Though we usually think of ethanol as fuel for the gas tank, it can also be transformed into valuable chemicals that could help replace a variety of petroleum-based products beyond just gasoline. However, evolving ethanol for a broader range of industries requires chemical processes that are more efficient than what is available today.
Scientists at Pacific Northwest National Laboratory (PNNL) have developed a novel catalyst that converts ethanol into C5+ ketones that can serve as building blocks for everything from solvents to jet fuel. In a new paper, they describe this breakthrough chemistry and the mechanism behind it.

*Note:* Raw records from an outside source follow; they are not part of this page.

/-- CAN_FRAME_RECEIVE: a frame that ends now, and whose start-of-frame edge lies `ago` counts of 8 ns back (R419). -/
def execCanFrameReceive (c ago id dlc flags : Nat) (payload : List Byte) (s : State) : Host.Outcome State Fault Refusal :=
  s.onInst (decide (c < 4)) fun e m =>
    let sof := (((e.now.short : Int) - ago) % 2 ^ 32).toNat
    let x := m.canc c
    if !m.canOnBus c || !(x.mode == 1 || x.mode == 2) then m
    else if flags % 2 = 1 && !m.b (.CAN_c_CTRL_fd_en c) then m.canError e c 2 false false false
    else
      let (r, m1) := if 128 ≤ x.rec_ then let (w, m') := m.free; (119 + w.toNat % 9, m') else (x.rec_ - 1, m)
      (if x.mode = 1 then m1.canCount e c x.tec r else m).canReceive e c sof id dlc flags payload

/-- The frame in flight ends (R406, R410, R414, R415): 0 sent, 1 arbitration lost, 2 stopped by an error; `tdcv` is the loop
delay measured in an FD frame with BRS. -/
def Mach.canFlightEnd (m : Mach) (e : Env) (c result tdcv : Nat) (f : CanFlight) : Mach :=
  let o := f.obj
  let brs := m.b (.CAN_c_TDC_tdc_en c) && m.b (.CAN_c_OBJo_CFG_fdf c o) && m.b (.CAN_c_OBJo_CFG_brs c o)
  let m1 := if brs && result != 1 then m.s (.CAN_c_TDC_tdcv c) tdcv else m
  if brs && result != 1 && decide (127 < tdcv + m.g (.CAN_c_TDC_tdco c)) then
    let (w, m2) := m1.free
    let m3 := ((m2.sb (.CAN_c_STS_tdc_fail c) true).canIrq c 7).event e 0x7006 (some 3) (le 1 c ++ le 1 tdcv)
    (m3.canRetry e c f).canError e c (4 + w.toNat % 2) true true false
  else match result with
    | 0 =>
      let m2 := m1.canSent e c f
      if (m.canc c).mode = 3 then
        let w (i n : Nat) := unle ((f.frame.drop i).take n)
        m2.canReceive e c (w 0 4) (w 4 4) (w 8 1) (w 9 1) (f.frame.drop 16)
      else m2
    | 1 => (m1.up (.CAN_c_CNT1_arb_lost c)).canRetry e c f
    | _ => m1.canRetry e c f

/-- CAN_TX_END (R410, R414, R421): 0 sent, 1 arbitration lost, otherwise an error. -/
def execCanTxEnd (c result tdcv : Nat) (s : State) : Host.Outcome State Fault Refusal :=
  s.onInst (decide (c < 4)) fun e m =>
    match (m.canc c).flight with
    | some f => m.canFlightEnd e c result tdcv f
    | none => m

/-! ### Modes (R405, R407, R408) -/

/-- A host write of CTRL, or a mode set by command, has been stored; leaving OFF is checked (R405). -/
def Mach.canLeaveOff (m : Mach) (c was : Nat) : Bool := was != 0 || m.g (.CAN_c_CTRL_mode c) == 0 || m.canTiming c

/-- The controller is quiescent for its RWQ fields (R407): OFF, with nothing else in force. -/
def Mach.canQuiet (m : Mach) (c : Nat) : Bool := m.g (.CAN_c_CTRL_mode c) == 0 && (m.canc c).mode == 0

/-- The host has set OFF: the next change of mode may rerun the test of an isolated controller (R423). -/
def Mach.canUnbar (m : Mach) (c : Nat) : Mach :=
  if m.g (.CAN_c_CTRL_mode c) = 0 then m.setCan c fun x => { x with barred := false } else m

def execCanModeWrite (c : Nat) (value : Word) (s : State) : Host.Outcome State Fault Refusal :=
  s.onInst (decide (c < 4)) fun e m =>
    let was := m.g (.CAN_c_CTRL_mode c)
    let m1 := m.hostPut e.locked (m.canQuiet c && !e.locked) (Reg.CAN_c_CTRL c) value
    let m2 := if m1.g (.CAN_c_CTRL_nomatch c) = 3 then m1.s (.CAN_c_CTRL_nomatch c) (m.g (.CAN_c_CTRL_nomatch c)) else m1
    let m3 := if c < 2 then m2.sb (.CAN_c_CTRL_saf_res c) false else m2
    if m3.canLeaveOff c was then m3.canUnbar c else ((m3.s (.CAN_c_CTRL_mode c) 0).sb (.CAN_c_STS_cfg_err c) true).canUnbar c

def execCanModeApply (c : Nat) (s : State) : Host.Outcome State Fault Refusal :=
  s.onInst (decide (c < 4)) fun e m =>
    let x := m.canc c
    let want := m.g (.CAN_c_CTRL_mode c)
    if x.flight.isSome || x.mode = want || m.b (.CAN_c_STS_testing c) then m
    else if want = 0 then m.canOff e c
    else if m.b (.CAN_c_STS_isolated c) then
      if x.mode = 0 && !x.barred then (m.setCan c fun x => { x with mode := want }).canTest c else m
    else
      let m1 := m.setCan c fun x => { x with mode := want }
      if want = 3 then (m1.setCan c fun x => { x with joined := true }).canState e c (errState x.tec x.rec_)
      else if x.mode = 0 || x.mode = 3 then (m1.setCan c fun x => { x with joined := false }).canState e c 3
      else m1

def execCanBusIntegration (c : Nat) (s : State) : Host.Outcome State Fault Refusal :=
  s.onInst (decide (c < 4)) fun e m =>
    let x := m.canc c
    if x.joined || x.mode = 0 || x.mode = 3 || m.b (.CAN_c_STS_testing c) || m.b (.CAN_c_STS_isolated c)
        || m.clkFailed 8 then m
    else (m.setCan c fun x => { x with joined := true }).canState e c (errState x.tec x.rec_)

/-! ### Time-triggered objects (R413) -/

def execCanTtTarget (c o : Nat) (s : State) : Host.Outcome State Fault Refusal :=
  s.onInst (decide (c < 4) && decide (o < 128)) fun e m =>
    match (m.canObj c o).target with
    | some t =>
      if 0 < shortDiff t e.now.short then m
      else (m.setObj c o fun x => { x with target := none, due := some t }).sb (.CAN_c_OBJo_CFG_pending c o) true
    | none => m

def execCanTxLate (c o : Nat) (s : State) : Host.Outcome State Fault Refusal :=
  s.onInst (decide (c < 4) && decide (o < 128)) fun e m =>
    let flying := match (m.canc c).flight with | some f => f.obj == o | none => false
    match (m.canObj c o).due with
    | some t =>
      let late := m.g (.CAN_c_OBJo_CFG_tt_late c o)
      if flying || !m.b (.CAN_c_OBJo_CFG_pending c o) || late = 0 || decide (shortDiff e.now.short t < 125 * late) then m
      else (((m.up (.CAN_c_OBJo_CNT_late_ovw c o)).canWithdraw e c o stLate).canIrq c 6).event e 0x7003 (some 3)
        (le 1 c ++ le 1 o ++ le 4 t)
    | none => m

/-! ### Commands (R425, R426) -/

/-- The registers of a CAN_CFG image, in order. -/
def canCfgRegs (c : Nat) : List Nat :=
  [Reg.CAN_c_CTRL c, Reg.CAN_c_NBT c, Reg.CAN_c_DBT c, Reg.CAN_c_TDC c, Reg.CAN_c_FIFOq_STS c 0, Reg.CAN_c_FIFOq_STS c 1]
    ++ (List.range 64).flatMap fun f => [Reg.CAN_c_FLTf_ID c f, Reg.CAN_c_FLTf_MASK c f, Reg.CAN_c_FLTf_ACT c f]

/-- Images of registers put in force from the data buffer, from byte i. -/
def Mach.putData (m : Mach) (c : Cmd) (i : Nat) : List Nat → Mach
  | [] => m
  | off :: l => (m.putImage off (BitVec.ofNat 32 (c.d32 i))).putData c (i + 4) l

def execCanCfg (c : Cmd) (s : State) : Host.Outcome State Fault Refusal :=
  s.act fun e m => runCmd 0x70 c e.isSealed false (fun _ m =>
    let k := c.u8 0
    if 4 ≤ k then m.fail stRange
    else if c.data.length != 792 then m.fail stLen
    else if !m.canQuiet k then m.fail stState
    else
      let m1 := m.putData c 0 (canCfgRegs k)
      if m1.g (.CAN_c_CTRL_nomatch k) = 3 || (decide (k < 2) && m1.b (.CAN_c_CTRL_saf_res k))
          || m1.g (.CAN_c_NBT_ntseg1 k) = 0 || m1.g (.CAN_c_NBT_ntseg2 k) = 0
          || decide (64 < m1.g (.CAN_c_FIFOq_STS_wm k 0)) || decide (64 < m1.g (.CAN_c_FIFOq_STS_wm k 1))
          || !m1.canLeaveOff k 0 then m.fail stRange
      else .ok ((m1.fifoSync k 0).fifoSync k 1)) e m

One-pot upgrading ethanol to C5+ ketones
Catalysts are necessary to accelerate chemical transformations that convert ethanol to other compounds. To be commercially viable, a catalyst must be highly active while still selectively generating the desired chemical products—in other words, it must reliably churn out the exact material sought. Scientists seek catalysts for ethanol that can spin off the right compounds efficiently and do so repeatedly. In chemistries that require numerous reaction steps in a long cascade of chemical reactions toward the final end product, this can be a tall order.
The catalyst developed at PNNL condenses multiple reactions into a single step. Ethanol meets the catalyst under high temperature (370°C, or 698°F) and pressure (300 pounds per square inch). It then rapidly converts to products containing more than 70 percent C5+ ketones. The catalyst also appears robust, remaining stable over 2,000 hours of use. The end goal is to have a catalyst that can last for 2 to 5 years.
For their research, the scientists combined zinc oxide and zirconium dioxide for the catalyst. Such mixed-oxide catalysts don’t usually achieve such selectivity, spinning off too many unwanted byproducts instead.
But the researchers added another key ingredient to the mix: palladium. During the process, palladium and zinc formed an alloy that behaved very differently from its constituent parts, catalyzing only the necessary reaction steps that lead to the formation of C5+ ketones.
“What’s novel is producing these ketones by forming the alloy between palladium and zinc during the reaction,” said Karthi Ramasamy, study co-author and senior research engineer at PNNL. “So many intermediate steps all happen on this one catalyst—each step requires a different component of the catalyst to activate it.”
One catalyst, flexible operation
The catalyst can be used to make 2-pentanone and/or 2-heptanone, which are used in solvents for the electronics industry and are usually derived from petroleum. C5+ ketones can also serve as intermediates to produce fuel blendstock, lubricants, jet fuel, and diesel fuel. Generating such products from renewable ethanol rather than fossil resources could help cut greenhouse gas emissions and boost energy security.
“This catalyst is very flexible,” Ramasamy said. “We can make adjustments to the operating conditions, such as temperature and pressure, to attain the desired product composition.”
The process is further detailed in the paper “Direct Catalytic Conversion of Ethanol to C5+ Ketones: Role of Pd–Zn Alloy on Catalytic Activity and Stability,” published in the journal Angewandte Chemie International Edition. Ramasamy’s co-authors are Senthil Subramaniam, Mond F. Guo, Michel Gray, Abraham Martinez, Libor Kovarik at PNNL; Xiao Zhang at Washington State University; and Tanmayi Bathena, Konstantinos A. Goulas at Oregon State University.
The technology for converting ethanol to ketones is available for licensing from PNNL’s commercialization office. For more information, contact Allan Tuan.
This research was funded by the Laboratory Directed Research and Development program at PNNL and U.S. Department of Energy (DOE) Co-Optimization of Fuels & Engines (Co-Optima) initiative, which focuses on how simultaneous innovations in fuels and engines can improve fuel economy and vehicle performance while also reducing emissions. Sponsored by the DOE Office of Energy Efficiency and Renewable Energy’s Vehicle Technologies Office and Bioenergy Technologies Office, Co-Optima partners include nine national laboratories, as well as more than 20 university and industry partners.